While there are legitimate concerns with preserving truly proprietary information, lack of adequate information or signals from the affected parties tends, in our view, to weaken confidence. The governor of the Central Bank of the UAE recently stated that UAE banks will provide full disclosure of their individual exposure to Saad and Algosaibi.

* The family ownership of certain GCC banks and corporate groups creates, at least in theory, specific risks that may be difficult to assess, including succession risk, key man risk, related party exposure, and contagion risk.

Overall, these family ownership structures are a negative credit factor.

* Corporate governance and transparency in the Gulf is, in general, relatively poor and needs to be enhanced.

S&P says a lack of information since the discovery of problems at Saad and Algosaibi has deteriorated market confidence.

"While there are legitimate concerns with preserving truly proprietary information, lack of adequate information or signals from the affected parties tends, in our view, to weaken confidence," S&P says.

S&P believes that it is premature to assess the level of ultimate losses that creditors will face on their exposure to these two groups. It anticipates that only a few banks are going to allocate provisions against these exposures in the second quarter of 2009.
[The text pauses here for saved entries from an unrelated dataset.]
-- ==== Sys2Proof/Laws/FrameRegisterCmd.lean ====
section
/-! SUPPORT. What each operation of Machine/RegisterCmd.lean can change: it keeps every part of the state that it is not named to change. -/

set_option linter.unusedSimpArgs false

namespace Sys2Proof.Machine

theorem State.busRead_mask (k : Part → Bool) (s : State) (ctx : Fin 5) (a : Word) (h0 : k .tim = false) (h1 : k .fab = false) (h2 : k .latch = false) (h3 : k .mem = false) (h4 : k .eng = false) (h5 : k .tally = false) (h6 : k .axes = false) (h7 : k .portals = false) (h8 : k .fel = false) (h9 : k .sde = false) (h10 : k .ls = false) (h11 : k .lsg = false) (h12 : k .kerf = false) (h13 : k .fio = false) (h14 : k .safe = false) (h15 : k .jnl = false) (h16 : k .net = false) (h17 : k .lnd = false) (h18 : k .tru = false) (h19 : k .pwr = false) (h20 : k .boot = false) (h21 : k .sent = false) (h22 : k .freeSeq = false) :
    (State.busRead s ctx a).mask k = s.mask k := by
  unfold State.busRead
  first
    | (simp (maxDischargeDepth := 9) only [↓State.violation_mask, ↓State.send_mask, ↓State.touch_mask, ↓State.drainFor_mask, ↓State.mask_ite, ite_self, implies_true, h0, h1, h2, h3, h4, h5, h6, h7, h8, h9, h10, h11, h12, h13, h14, h15, h16, h17, h18, h19, h20, h21, h22]; done)
    | ((try dsimp only); (repeat' split) <;> first | (simp (maxDischargeDepth := 9) only [↓State.violation_mask, ↓State.send_mask, ↓State.touch_mask, ↓State.drainFor_mask, ↓State.mask_ite, ite_self, implies_true, h0, h1, h2, h3, h4, h5, h6, h7, h8, h9, h10, h11, h12, h13, h14, h15, h16, h17, h18, h19, h20, h21, h22]; done) | (simp_all (maxDischargeDepth := 9) only [↓State.violation_mask, ↓State.send_mask, ↓State.touch_mask, ↓State.drainFor_mask, ↓State.mask_ite, ite_self, implies_true, h0, h1, h2, h3, h4, h5, h6, h7, h8, h9, h10, h11, h12, h13, h14, h15, h16, h17, h18, h19, h20, h21, h22]; done))

theorem execRegisterWrite_mask (k : Part → Bool) (ctx : Fin 5) (a w : Word) (s : State) (h0 : k .tim = false) (h1 : k .fab = false) (h2 : k .mem = false) (h3 : k .eng = false) (h4 : k .tally = false) (h5 : k .axes = false) (h6 : k .portals = false) (h7 : k .fel = false) (h8 : k .sde = false) (h9 : k .ls = false) (h10 : k .lsg = false) (h11 : k .kerf = false) (h12 : k .fio = false) (h13 : k .safe = false) (h14 : k .jnl = false) (h15 : k .net = false) (h16 : k .lnd = false) (h17 : k .tru = false) (h18 : k .pwr = false) (h19 : k .boot = false) (h20 : k .sent = false) (h21 : k .freeSeq = false) :
    (stateOf s (execRegisterWrite ctx a w s)).mask k = s.mask k := by
  unfold execRegisterWrite
  first
    | (simp (maxDischargeDepth := 9) only [↓State.violation_mask, ↓State.poke_mask, ↓State.drainAll_mask, ↓stateOf_next, ↓stateOf_ite, ↓State.mask_ite, ite_self, implies_true, h0, h1, h2, h3, h4, h5, h6, h7, h8, h9, h10, h11, h12, h13, h14, h15, h16, h17, h18, h19, h20, h21]; done)
    | ((try dsimp only); (repeat' split) <;> first | (simp (maxDischargeDepth := 9) only [↓State.violation_mask, ↓State.poke_mask, ↓State.drainAll_mask, ↓stateOf_next, ↓stateOf_ite, ↓State.mask_ite, ite_self, implies_true, h0, h1, h2, h3, h4, h5, h6, h7, h8, h9, h10, h11, h12, h13, h14, h15, h16, h17, h18, h19, h20, h21]; done) | (simp_all (maxDischargeDepth := 9) only [↓State.violation_mask, ↓State.poke_mask, ↓State.drainAll_mask, ↓stateOf_next, ↓stateOf_ite, ↓State.mask_ite, ite_self, implies_true, h0, h1, h2, h3, h4, h5, h6, h7, h8, h9, h10, h11, h12, h13, h14, h15, h16, h17, h18, h19, h20, h21]; done))

theorem execLoHalfRead_mask (k : Part → Bool) (ctx : Fin 5) (a : Word) (s : State) (h0 : k .tim = false) (h1 : k .fab = false) (h2 : k .latch = false) (h3 : k .mem = false) (h4 : k .eng = false) (h5 : k .tally = false) (h6 : k .axes = false) (h7 : k .portals = false) (h8 : k .fel = false) (h9 : k .sde = false) (h10 : k .ls = false) (h11 : k .lsg = false) (h12 : k .kerf = false) (h13 : k .fio = false) (h14 : k .safe = false) (h15 : k .jnl = false) (h16 : k .net = false) (h17 : k .lnd = false) (h18 : k .tru = false) (h19 : k .pwr = false) (h20 : k .boot = false) (h21 : k .sent = false) (h22 : k .freeSeq = false) :
    (stateOf s (execLoHalfRead ctx a s)).mask k = s.mask k := by
  unfold execLoHalfRead
  first
    | (simp (maxDischargeDepth := 9) only [↓State.busRead_mask, ↓stateOf_next, ↓stateOf_ite, ↓State.mask_ite, ite_self, implies_true, h0, h1, h2, h3, h4, h5, h6, h7, h8, h9, h10, h11, h12, h13, h14, h15, h16, h17, h18, h19, h20, h21, h22]; done)
    | ((try dsimp only); (repeat' split) <;> first | (simp (maxDischargeDepth := 9) only [↓State.busRead_mask, ↓stateOf_next, ↓stateOf_ite, ↓State.mask_ite, ite_self, implies_true, h0, h1, h2, h3, h4, h5, h6, h7, h8, h9, h10, h11, h12, h13, h14, h15, h16, h17, h18, h19, h20, h21, h22]; done) | (simp_all (maxDischargeDepth := 9) only [↓State.busRead_mask, ↓stateOf_next, ↓stateOf_ite, ↓State.mask_ite, ite_self, implies_true, h0, h1, h2, h3, h4, h5, h6, h7, h8, h9, h10, h11, h12, h13, h14, h15, h16, h17, h18, h19, h20, h21, h22]; done))

theorem execRcFieldRead_mask (k : Part → Bool) (ctx : Fin 5) (a : Word) (s : State) (h0 : k .tim = false) (h1 : k .fab = false) (h2 : k .latch = false) (h3 : k .mem = false) (h4 : k .eng = false) (h5 : k .tally = false) (h6 : k .axes = false) (h7 : k .portals = false) (h8 : k .fel = false) (h9 : k .sde = false) (h10 : k .ls = false) (h11 : k .lsg = false) (h12 : k .kerf = false) (h13 : k .fio = false) (h14 : k .safe = false) (h15 : k .jnl = false) (h16 : k .net = false) (h17 : k .lnd = false) (h18 : k .tru = false) (h19 : k .pwr = false) (h20 : k .boot = false) (h21 : k .sent = false) (h22 : k .freeSeq = false) :
    (stateOf s (execRcFieldRead ctx a s)).mask k = s.mask k := by
  unfold execRcFieldRead
  first
    | (simp (maxDischargeDepth := 9) only [↓State.busRead_mask, ↓stateOf_next, ↓stateOf_ite, ↓State.mask_ite, ite_self, implies_true, h0, h1, h2, h3, h4, h5, h6, h7, h8, h9, h10, h11, h12, h13, h14, h15, h16, h17, h18, h19, h20, h21, h22]; done)
    | ((try dsimp only); (repeat' split) <;> first | (simp (maxDischargeDepth := 9) only [↓State.busRead_mask, ↓stateOf_next, ↓stateOf_ite, ↓State.mask_ite, ite_self, implies_true, h0, h1, h2, h3, h4, h5, h6, h7, h8, h9, h10, h11, h12, h13, h14, h15, h16, h17, h18, h19, h20, h21, h22]; done) | (simp_all (maxDischargeDepth := 9) only [↓State.busRead_mask, ↓stateOf_next, ↓stateOf_ite, ↓State.mask_ite, ite_self, implies_true, h0, h1, h2, h3, h4, h5, h6, h7, h8, h9, h10, h11, h12, h13, h14, h15, h16, h17, h18, h19, h20, h21, h22]; done))

theorem execEdgeQueueRead_mask (k : Part → Bool) (ctx : Fin 5) (s : State) (h0 : k .tim = false) (h1 : k .fab = false) (h2 : k .latch = false) (h3 : k .mem = false) (h4 : k .eng = false) (h5 : k .tally = false) (h6 : k .axes = false) (h7 : k .portals = false) (h8 : k .fel = false) (h9 : k .sde = false) (h10 : k .ls = false) (h11 : k .lsg = false) (h12 : k .kerf = false) (h13 : k .fio = false) (h14 : k .safe = false) (h15 : k .jnl = false) (h16 : k .net = false) (h17 : k .lnd = false) (h18 : k .tru = false) (h19 : k .pwr = false) (h20 : k .boot = false) (h21 : k .sent = false) (h22 : k .freeSeq = false) :
    (stateOf s (execEdgeQueueRead ctx s)).mask k = s.mask k := by
  unfold execEdgeQueueRead
  first
    | (simp (maxDischargeDepth := 9) only [↓State.busRead_mask, ↓stateOf_next, ↓stateOf_ite, ↓State.mask_ite, ite_self, implies_true, h0, h1, h2, h3, h4, h5, h6, h7, h8, h9, h10, h11, h12, h13, h14, h15, h16, h17, h18, h19, h20, h21, h22]; done)
    | ((try dsimp only); (repeat' split) <;> first | (simp (maxDischargeDepth := 9) only [↓State.busRead_mask, ↓stateOf_next, ↓stateOf_ite, ↓State.mask_ite, ite_self, implies_true, h0, h1, h2, h3, h4, h5, h6, h7, h8, h9, h10, h11, h12, h13, h14, h15, h16, h17, h18, h19, h20, h21, h22]; done) | (simp_all (maxDischargeDepth := 9) only [↓State.busRead_mask, ↓stateOf_next, ↓stateOf_ite, ↓State.mask_ite, ite_self, implies_true, h0, h1, h2, h3, h4, h5, h6, h7, h8, h9, h10, h11, h12, h13, h14, h15, h16, h17, h18, h19, h20, h21, h22]; done))

theorem execSleepRequest_mask (k : Part → Bool) (s : State) (h0 : k .tim = false) (h1 : k .fab = false) (h2 : k .mem = false) (h3 : k .eng = false) (h4 : k .tally = false) (h5 : k .axes = false) (h6 : k .portals = false) (h7 : k .fel = false) (h8 : k .sde = false) (h9 : k .ls = false) (h10 : k .lsg = false) (h11 : k .kerf = false) (h12 : k .fio = false) (h13 : k .safe = false) (h14 : k .jnl = false) (h15 : k .net = false) (h16 : k .lnd = false) (h17 : k .tru = false) (h18 : k .pwr = false) (h19 : k .boot = false) (h20 : k .sent = false) (h21 : k .freeSeq = false) :
    (stateOf s (execSleepRequest s)).mask k = s.mask k := by
  unfold execSleepRequest
  first
    | (simp (maxDischargeDepth := 9) only [↓State.sleepRequest_mask, ↓State.drainAll_mask, ↓stateOf_next, ↓stateOf_ite, ↓State.mask_ite, ite_self, implies_true, h0, h1, h2, h3, h4, h5, h6, h7, h8, h9, h10, h11, h12, h13, h14, h15, h16, h17, h18, h19, h20, h21]; done)
    | ((try dsimp only); (repeat' split) <;> first | (simp (maxDischargeDepth := 9) only [↓State.sleepRequest_mask, ↓State.drainAll_mask, ↓stateOf_next, ↓stateOf_ite, ↓State.mask_ite, ite_self, implies_true, h0, h1, h2, h3, h4, h5, h6, h7, h8, h9, h10, h11, h12, h13, h14, h15, h16, h17, h18, h19, h20, h21]; done) | (simp_all (maxDischargeDepth := 9) only [↓State.sleepRequest_mask, ↓State.drainAll_mask, ↓stateOf_next, ↓stateOf_ite, ↓State.mask_ite, ite_self, implies_true, h0, h1, h2, h3, h4, h5, h6, h7, h8, h9, h10, h11, h12, h13, h14, h15, h16, h17, h18, h19, h20, h21]; done))

theorem execSleepCancel_mask (k : Part → Bool) (s : State) (h0 : k .pwr = false) :
    (stateOf s (execSleepCancel s)).mask k = s.mask k := by
  unfold execSleepCancel
  first
    | (simp (maxDischargeDepth := 9) only [↓State.sleepCancel_mask, ↓stateOf_next, ↓stateOf_ite, ↓State.mask_ite, ite_self, implies_true, h0]; done)
    | ((try dsimp only); (repeat' split) <;> first | (simp (maxDischargeDepth := 9) only [↓State.sleepCancel_mask, ↓stateOf_next, ↓stateOf_ite, ↓State.mask_ite, ite_self, implies_true, h0]; done) | (simp_all (maxDischargeDepth := 9) only [↓State.sleepCancel_mask, ↓stateOf_next, ↓stateOf_ite, ↓State.mask_ite, ite_self, implies_true, h0]; done))

theorem execHeadReset_mask (k : Part → Bool) (w : BitVec 16) (s : State) (h0 : k .fel = false) (h1 : k .pwr = false) :
    (stateOf s (execHeadReset w s)).mask k = s.mask k := by
  unfold execHeadReset
  first
    | (simp (maxDischargeDepth := 9) only [↓State.headReset_mask, ↓stateOf_next, ↓stateOf_ite, ↓State.mask_ite, ite_self, implies_true, h0, h1]; done)
    | ((try dsimp only); (repeat' split) <;> first | (simp (maxDischargeDepth := 9) only [↓State.headReset_mask, ↓stateOf_next, ↓stateOf_ite, ↓State.mask_ite, ite_self, implies_true, h0, h1]; done) | (simp_all (maxDischargeDepth := 9) only [↓State.headReset_mask, ↓stateOf_next, ↓stateOf_ite, ↓State.mask_ite, ite_self, implies_true, h0, h1]; done))

end Sys2Proof.Machine
end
In this dismal scenario there are some mitigating factors that also need mention:

* GCC banks usually have high earnings capacity, providing a cushion for material potential losses.

* GCC banks are, on average, well capitalised.

* GCC banks usually maintain a high level of loan loss reserves. The ratio of loan loss reserves (including general reserves) to total nonperforming loans stood at a high 140 per cent on December 31, 2008, for the group of banks included in the survey, with some of them showing coverage ratios in excess of 200 per cent.

So total exposure net of tangible collateral to the two groups is significant but manageable for sampled rated GCC banks, says S&P credit analyst Goeksenin Karagoez.

Recently, HSBC had said that Saudi banks may have between $4 billion and $7 billion in lending exposure to troubled conglomerates.

A recent sell-off in Saudi banks suggests the domestic bad debt exposure to Saad and Algosaibi was around $15 billion, but those assumptions were "too pessimistic", HSBC analyst Aybek Islamov said. "Market concerns on Saudi banks' exposures to Saad and Algosaibi potential debt default (are) overblown," Islamov added.